We can pass reference of an array to a function like:
void f(int (&a)[5]);
int x[5];
f(x); //okay
int y[6];
f(y); //error - type of y is not `int (&)[5]`.
Or even better, we can write a function template:
template<size_t N>
void f(int (&a)[N]); //N is size of the array!
int x[5];
f(x); //okay - N becomes 5
int y[6];
f(y); //okay - N becomes 6
Now my question is, how to return reference of an array from a function?
I want to return array of folllowing types from a function:
int a[N];
int a[M][N];
int (*a)[N];
int (*a)[M][N];
where M and N is known at compile time!
What are general rules for passing and returning compile-time reference of an array to and from a function? How can we pass reference of an array of type int (*a)[M][N] to a function?
EDIT:
Adam commented : int (*a)[N] is not an array, it's a pointer to an array.
Yes. But one dimension is known at compile time! How can we pass this information which is known at compile time, to a function?

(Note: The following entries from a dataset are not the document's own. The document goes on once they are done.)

-- ==== Sys2Proof/Machine/Power.lean ====
section
/-! DEFINITION. Power, heat and supply (15 R683 to R721; 17 R742, R743; 09 R460 to R462): the cap, the floors, the limiter, the thermal loop and trips, supply dips, and the states Doze, Retain and Off. -/

namespace Sys2Proof.Machine

/-! ## The power cap (15 R695 to R699) -/

/-- The cap in force for a frame, in 5 W units: POWER_CAP, or the planned power of reservations made before it was last
lowered when that is larger; the forced 800 W when Dusk is away (15 R695 to R697). -/
def State.capFor (s : State) (f : Nat) : Nat :=
  let old := { s with jobs := s.jobs.filter fun (j : Job) => decide (j.id < s.power.oldJobs) }
  let cap := if s.power.oldJobs = 0 then s.power.cap else Nat.max s.power.cap (ceilDiv (old.plannedPower f) (5 * watt))
  if s.power.forced then Nat.min 160 cap else cap

/-- Midnight forces 800 W while Dusk is away, or no longer (15 R697). -/
def State.force (s : State) (on : Bool) : State :=
  let s := { s with power := { s.power with forced := on } }
  { s with power := { s.power with capInForce := s.capFor s.frame.counter } }

/-- Take off up to `n` mW from a list of draws, in the order of the list: what is taken from each, and what is left to
take (15 R698, R699; log 50). -/
def takeOff : Nat → List Nat → List Nat × Nat
  | n, [] => ([], n)
  | n, d :: ds => let t := Nat.min n d
                  let r := takeOff (n - t) ds
                  (t :: r.1, r.2)

/-- What is throttled of a sector, in mW. -/
def Sector.throttle (x : Sector) : Nat := x.thrVec + x.thrFill + x.thrIssue
/-- More taken off the three draws of a sector. -/
def Sector.addThrottle (x : Sector) (vec fill issue : Nat) : Sector :=
  { x with thrVec := x.thrVec + vec, thrFill := x.thrFill + fill, thrIssue := x.thrIssue + issue }
/-- What the limiter takes off a sector's draws (vector issue, fill, group issue) so that the sector stays within the share of the cap
that its thermal loop leaves it (15 R698, R707; log 50). -/
def Sector.shareCut (x : Sector) (draws : List Nat) : List Nat := (takeOff (x.thermMw - x.throttle) draws).1
/-- The throttle of a sector lowered by one step of the slew limit, group issue first, down to what its thermal loop asks (15 R699,
R700, R707). -/
def Sector.release (x : Sector) : Sector :=
  let n := Nat.min 40000 (x.throttle - x.thermMw)
  let a := Nat.min n x.thrIssue
  let b := Nat.min (n - a) x.thrFill
  let c := Nat.min (n - a - b) x.thrVec
  { x with thrIssue := x.thrIssue - a, thrFill := x.thrFill - b, thrVec := x.thrVec - c }

/-- Some sector is throttled by the limiter. -/
def State.throttled (s : State) : Bool :=
  (List.range 4).any fun k => decide (0 < (s.sector k).throttle)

If you want to return a reference to an array from a function, the declaration would look like this:
// an array
int global[10];
// function returning a reference to an array
int (&f())[10] {
return global;
}
The declaration of a function returning a reference to an array looks the same as the declaration of a variable that is a reference to an array - only that the function name is followed by (), which may contain parameter declarations:
int (&variable)[1][2];
int (&functionA())[1][2];
int (&functionB(int param))[1][2];
Such declarations can be made much clearer by using a typedef:
typedef int array_t[10];
array_t& f() {
return global;
}
If you want it to get really confusing, you can declare a function that takes a reference to an array and also returns such a reference:
template<int N, int M>
int (&f(int (¶m)[M][N]))[M][N] {
return param;
}
Pointers to arrays work the same, only that they use * instead of &.